老实说,我不会这样做。相反,我会重用现有的基于SAX的解析器(也许你用 perl 重写另一个),然后遍历整个字符串。
当处理程序触发时,使用它们为元素构建内存数据库。为每个元素创建一个虚拟“表”,其中包含 #number [用于引用]、tagName、父 #number、下一个 #number 及其在源母字符串中的起始标记字符偏移量。
另外,为找到的每个属性创建一个表,并用具有该属性值的每个标签的记录填充该表。
现在是关于创建数据库、表和索引的过程。
What does a browser do to create the DOM out of a stream? I guess there lies the answer to your question because it must be storing the discovered elements in a form which facilitates a CSS selector query. If you can afford reading the source code for an open source browser parser, then I think you can reuse it.
I would not do so, honestly. Rather I would reuse an existing SAX based parser (maybe you rewrite another with perl), and that go through the entire string.
When handlers fire, use them to construct an in memory database for elements.

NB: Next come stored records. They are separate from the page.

-- ==== Sys2Proof/Machine/Reel.lean ====
section
/-! DEFINITION. Reels (05 to 11): the tables of a reel image, the checks of REEL_LOAD, arrays bound to positions, and REEL_UNLOAD. -/
namespace Sys2Proof.Machine

/-! ### Reading tables -/

/-- The object of an address is UNMAPPING. -/
def unmapping (s : State) (a : Nat) : Bool :=
  match objAt s a with | some o => (objOf s o).st = .unmapping | none => false

/-- A table of `n` bytes named by an image: an UNMAPPING object, misalignment, a range that is not mapped in one object. Of a table
of no bytes only the range is not judged (R12). -/
def tableChecks (s : State) (a n algn : Nat) : Checks :=
  { badState := unmapping s a, badField := a % algn ≠ 0, extent := n ≠ 0 && !insideObj s a n }

def allChecks (ks : List Checks) : Checks := ks.foldl bothChecks {}

/-- Checks that apply where `b` holds. -/
def checksIf (b : Bool) (ks : List Checks) : List Checks := if b then ks else []

/-- Reel image header (R511). -/
structure ReelHead where
  magic : Nat
  version : Nat
  vocab : Nat
  maskCnt : Nat
  plan : Nat
  cost : Nat
  costCnt : Nat
  expb : Nat
  expbCnt : Nat
  mask : Nat
  rsv : Bool

def reelHead (s : State) (a : Nat) : ReelHead :=
  let w := fun i => uNat s (a + 8 * i) 8
  { magic := bits (w 0) 0 32, version := bits (w 0) 32 16, vocab := bits (w 1) 0 18 + 1, maskCnt := bits (w 1) 32 5
    plan := bits (w 2) 0 43, cost := bits (w 3) 0 43, costCnt := bits (w 4) 0 16, expb := bits (w 5) 0 43
    expbCnt := bits (w 6) 0 32, mask := bits (w 7) 0 43
    rsv := w 0 / 2 ^ 48 ≠ 0 || bits (w 1) 18 14 ≠ 0 || w 1 / 2 ^ 37 ≠ 0 || w 2 / 2 ^ 43 ≠ 0 || w 3 / 2 ^ 43 ≠ 0
      || w 4 / 2 ^ 16 ≠ 0 || w 5 / 2 ^ 43 ≠ 0 || w 6 / 2 ^ 32 ≠ 0 || w 7 / 2 ^ 43 ≠ 0 }

/-- Stage-plan header (R122). -/
structure PlanHead where
  stageCnt : Nat
  posCnt : Nat
  waveM1 : Nat
  flightM1 : Nat
  home : Nat
  stages : Nat
  binds : Nat
  rsv : Bool

def planHead (s : State) (a : Nat) : PlanHead :=
  let w := fun i => uNat s (a + 8 * i) 8
  { stageCnt := bits (w 0) 0 16, posCnt := bits (w 0) 16 7, waveM1 := bits (w 0) 24 3, flightM1 := bits (w 0) 28 2
    home := bits (w 0) 32 6, stages := bits (w 1) 0 43, binds := bits (w 2) 0 43
    rsv := bits (w 0) 23 1 ≠ 0 || bits (w 0) 27 1 ≠ 0 || bits (w 0) 30 2 ≠ 0 || w 0 / 2 ^ 38 ≠ 0 || w 1 / 2 ^ 43 ≠ 0
      || w 2 / 2 ^ 43 ≠ 0 || w 3 ≠ 0 }

/-- A stage record (R123), and whether a reserved bit of it is nonzero. -/
def stageRecord (s : State) (a : Nat) : Stage × Bool :=
  let w := fun i => uNat s (a + 8 * i) 8
  ({ kind := bits (w 0) 0 8, layer := bits (w 0) 8 8, pos := bits (w 0) 16 6, bankOk := bit (w 0) 22, streamed := bit (w 0) 23
     codeW := bits (w 0) 24 3, sub := bits (w 0) 27 3, experts := bits (w 0) 32 10, topk := bits (w 0) 42 5
     inDim := bits (w 1) 0 20, outDim := bits (w 1) 20 20, obj := bits (w 1) 40 16, wAddr := bits (w 2) 0 43
     cbAddr := bits (w 3) 0 43, progAddr := bits (w 4) 0 43, calAddr := bits (w 5) 0 43, kparam := bits (w 6) 0 43
     wBytes := bits (w 7) 0 40, costIdx := bits (w 7) 40 16 },
   bits (w 0) 30 2 ≠ 0 || w 0 / 2 ^ 47 ≠ 0 || w 1 / 2 ^ 56 ≠ 0 || (upto 2 5).any (fun i => w i / 2 ^ 43 ≠ 0) || w 7 / 2 ^ 56 ≠ 0)

/-- A binding record (R124). -/
def bindRecord (s : State) (a : Nat) : Binding × Bool :=
  let w := uNat s a 8
  (⟨bits w 0 6 + 1, bits w 8 4, bits w 16 10⟩, bits w 6 2 ≠ 0 || bits w 12 4 ≠ 0 || w / 2 ^ 26 ≠ 0)

/-- An ATTN parameter record (R171). -/
def attnRecord (s : State) (a : Nat) : AttnP × Bool :=
  let w0 := uNat s a 8
  let w1 := uNat s (a + 8) 8
  (⟨bits w0 0 2, bits w0 8 8, bits w0 16 5, bits w0 24 1, bits w0 25 3, BitVec.ofNat 32 (bits w0 32 32), bits w1 0 22,
    bits w1 32 8, bits w1 40 8⟩,
   bits w0 2 6 ≠ 0 || bits w0 21 3 ≠ 0 || bits w0 28 4 ≠ 0 || bits w1 22 10 ≠ 0 || w1 / 2 ^ 48 ≠ 0)

/-- Rows and columns of the matrices of a stage, in the order in which they follow one another (R144, R147, R513). -/
def stageMats (vocab inner : Nat) (g : Stage) : List (Nat × Nat) :=
  if g.kind = kEmbed then [(vocab, g.inDim)]
  else if g.kind = kExpert then
    (List.replicate g.experts [(inner, g.inDim), (inner, g.inDim), (g.outDim, inner)]).flatten
  else if weightKind g.kind then [(g.outDim, g.inDim)]
  else []

def matGroups (m : Nat × Nat) : Nat := ceilDiv m.1 128 * (m.2 / 128)

/-- Bytes of a matrix's codes (R144). -/
def matBytes (cw : Nat) (m : Nat × Nat) : Nat := 16 * codeWidth cw * m.1 * (m.2 / 128)

/-- Bytes of a group record (R145). -/
def groupRecBytes (cw : Nat) : Nat := max 8 (2 ^ codeWidth cw) + 8

/-- Calibrated-scale records of a stage (R149). -/
def calCount (inner : Nat) (g : Stage) : Nat :=
  if g.kind = kExpert then g.inDim / 128 + g.experts * (inner / 128)
  else if g.kind = kProj || g.kind = kRoute || g.kind = kLmhead then g.inDim / 128
  else 0

/-- Bytes of the kind-specific parameters that have a layout (R171, R513); a byte for those that have none. -/
def kparamBytes (k : Nat) : Nat :=
  if k = kAttn then 16 else if k = kExpert then 8 else if k = kNorm || k = kRope then 1 else 0

def innerOf (s : State) (g : Stage) : Nat := if g.kind = kExpert then bits (uNat s g.kparam 8) 0 17 else 0

/-! ### Checks of the tables -/

/-- Positive, normal and finite. -/
def f32Pos (v : F32) : Bool := v.toNat < 2 ^ 31 && 1 ≤ v.toNat / 2 ^ 23 && v.toNat / 2 ^ 23 ≤ 254

/-- First index and count of the expert-bound records that a stage's cost record names (R452). -/
def boundSpan (s : State) (h : ReelHead) (g : Stage) : Nat × Nat :=
  let c := h.cost + 32 * g.costIdx
  (uNat s (c + 0x1C) 4, uNat s (c + 0x18) 2)

/-- The stage's own addresses and indices (R512): an address that its kind does not use is not judged, and the tables of a program
are judged where its header can be read. -/
def stageNames (s : State) (h : ReelHead) (g : Stage) (rsv : Bool) : Checks :=
  let inner := innerOf s g
  let ms := stageMats h.vocab inner g
  let p := progHead s g.progAddr
  let (i0, n) := boundSpan s h g
  allChecks
    ({ badState := (objOf s g.obj).st = .unmapping, badField := rsv
       extent := h.costCnt ≤ g.costIdx || (insideObj s h.cost (32 * h.costCnt) && n ≠ 0 && h.expbCnt < i0 + n) }
     :: checksIf (kparamBytes g.kind ≠ 0) [tableChecks s g.kparam (kparamBytes g.kind) 1]
     ++ checksIf (weightKind g.kind)
          [tableChecks s g.wAddr (sumNats (ms.map (matBytes g.codeW))) 1,
           tableChecks s g.cbAddr (sumNats (ms.map matGroups) * groupRecBytes g.codeW) 1]
     ++ checksIf (calCount inner g ≠ 0) [tableChecks s g.calAddr (8 * calCount inner g) 1]
     ++ checksIf g.bankOk [tableChecks s g.progAddr 64 1]
     ++ checksIf (g.bankOk && insideObj s g.progAddr 64)
          [tableChecks s p.place (16 * p.placeCnt) 8, tableChecks s (g.progAddr + p.code) (4 * p.words) 1])

/-- Checks of one stage record (R125, R513). OBJ is judged for every kind; W_BYTES of 0 is not held against the object (R12). -/
def stageChecks (s : State) (vocab posCnt : Nat) (g : Stage) : Checks :=
  let weight := weightKind g.kind
  let o := objOf s g.obj
  let inner := innerOf s g
  let expert := g.kind = kExpert
  { badState := o.st = .unmapping
    badField := g.kind = 0 || 12 < g.kind || 5 < g.codeW || (g.bankOk && g.kind ≠ kProj && g.kind ≠ kExpert)
      || (g.bankOk && g.progAddr = 0) || g.inDim = 0 || g.outDim = 0 || (weight && g.inDim % 128 ≠ 0)
      || (g.kind = kEmbed && g.outDim ≠ g.inDim) || (g.kind = kLmhead && g.outDim ≠ vocab)
      || (expert && (inner = 0 || inner % 128 ≠ 0 || uNat s g.kparam 8 / 2 ^ 17 ≠ 0))
    limit := (g.kind ≠ kSample && posCnt ≤ g.pos) || 512 < g.experts || 16 < g.topk || 65536 < g.inDim
      || (if g.kind = kLmhead then 262144 else 65536) < g.outDim || (expert && 65536 < inner)
    extent := o.st = .free || (g.wBytes ≠ 0 && (o.base + o.size * 2 ^ 21 < g.wAddr + g.wBytes || g.wAddr < o.base)) }

/-- Stages of two kinds at one position (R125). -/
def mixedKinds (gs : List Stage) : Bool :=
  gs.any fun g => g.kind ≠ kSample && gs.any fun h => h.kind ≠ kSample && h.pos = g.pos && h.kind ≠ g.kind

/-- Slots that a position's arrays hold (R136). -/
def slotCount (waveM1 flightM1 : Nat) (home : Bool) : Nat :=
  if home then (flightM1 + 1) * (waveM1 + 1) else 2 * (waveM1 + 1)

/-- The slots of position `p` exceed the activation area (R136). -/
def slotsTooBig (h : PlanHead) (p : Nat) (b : Binding) : Bool :=
  14 * 1024 < slotCount h.waveM1 h.flightM1 (p = h.home) * (b.slotM1 + 1) * 16

/-- Checks of the plan header's counts and of the bindings (R125). -/
def bindChecks (h : PlanHead) (bs : List Binding) : Checks :=
  { badField := bs.any (fun b => b.dieMask = 0)
    limit := 16384 < h.stageCnt || h.posCnt = 0 || 64 < h.posCnt || 64 < sumNats (bs.map (·.replicas))
    extent := bs.zipIdx.any fun b => slotsTooBig h b.2 b.1 }

/-- Checks over the stages of a plan that has any (R125). -/
def wholePlan (h : PlanHead) (gs : List Stage) : Checks :=
  { badField := mixedKinds gs
      || !gs.any (fun g => g.kind = kResid && g.pos = h.home) || gs.any (fun g => g.pos = h.home && g.kind ≠ kResid && g.kind ≠ kSample)
      || (gs.filter (fun g => g.kind = kSample)).length ≠ 1 || (gs.getLast?).all (fun g => g.kind ≠ kSample) }

/-- A group record of R145 that R146 refuses. -/
def groupBad (s : State) (cw a : Nat) : Bool :=
  let e := max 8 (2 ^ codeWidth cw)
  let ws := uNat s (a + e) 2
  ws % 2 ^ 15 = 0 || bit ws 15 || bits ws 10 5 = 31 || uNat s (a + e + 2) 6 ≠ 0
    || (cw = 0 && uNat s (a + 4) 4 ≠ 0)

/-- A calibrated-scale record that R150 refuses. -/
def calBad (s : State) (a : Nat) : Bool :=
  !f32Pos (BitVec.ofNat 32 (uNat s a 4)) || !f32Pos (BitVec.ofNat 32 (uNat s (a + 4) 4))

/-- R146 and R150 over a stage. -/
def scalesBad (s : State) (vocab : Nat) (g : Stage) : Bool :=
  let inner := innerOf s g
  (List.range (sumNats ((stageMats vocab inner g).map matGroups))).any (fun i => groupBad s g.codeW (g.cbAddr + i * groupRecBytes g.codeW))
    || (List.range (calCount inner g)).any fun i => calBad s (g.calAddr + 8 * i)

/-- ATTN parameter records (R172). -/
def attnChecks (s : State) (gs : List Stage) : Checks :=
  let rs := (gs.filter (fun g => g.kind = kAttn)).map fun g => attnRecord s g.kparam
  let same := fun (a b : AttnP) =>
    a.hdim = b.hdim && a.kvHeads = b.kvHeads && a.qGroup = b.qGroup && a.kvFmt = b.kvFmt && a.split = b.split
  { badField := rs.any (fun r => r.2 || r.1.hdim = 3 || r.1.kvHeads = 0 || r.1.qGroup = 0 || !f32Pos r.1.qkScale)
      || rs.any fun r => rs.any fun q => !same r.1 q.1
    limit := rs.any fun r => 128 < r.1.kvHeads || 16 < r.1.qGroup || 5 < r.1.split || 2097152 < r.1.window || 128 < r.1.pBi }

/-! ### Bank programs (R203 to R207, R286) -/

/-- First staging row of a bank (R209). -/
def stageRow0 (s : State) (key : Nat) : Nat :=
  let k := bankStack key
  98304 - (rd0 s (inst BNK_STAGE_A_ROWS k) + rd0 s (inst BNK_STAGE_B_ROWS k))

Create a virtual "table" for every element with it's #number [for references] , tagName, parent #number, next #number and its opening tag char offset in the source mother string.
As well, create a table for every attribute ever found, and fill it with a record for each tag with that attribute value.
Now it's all about the process of creating a database, tables and indices.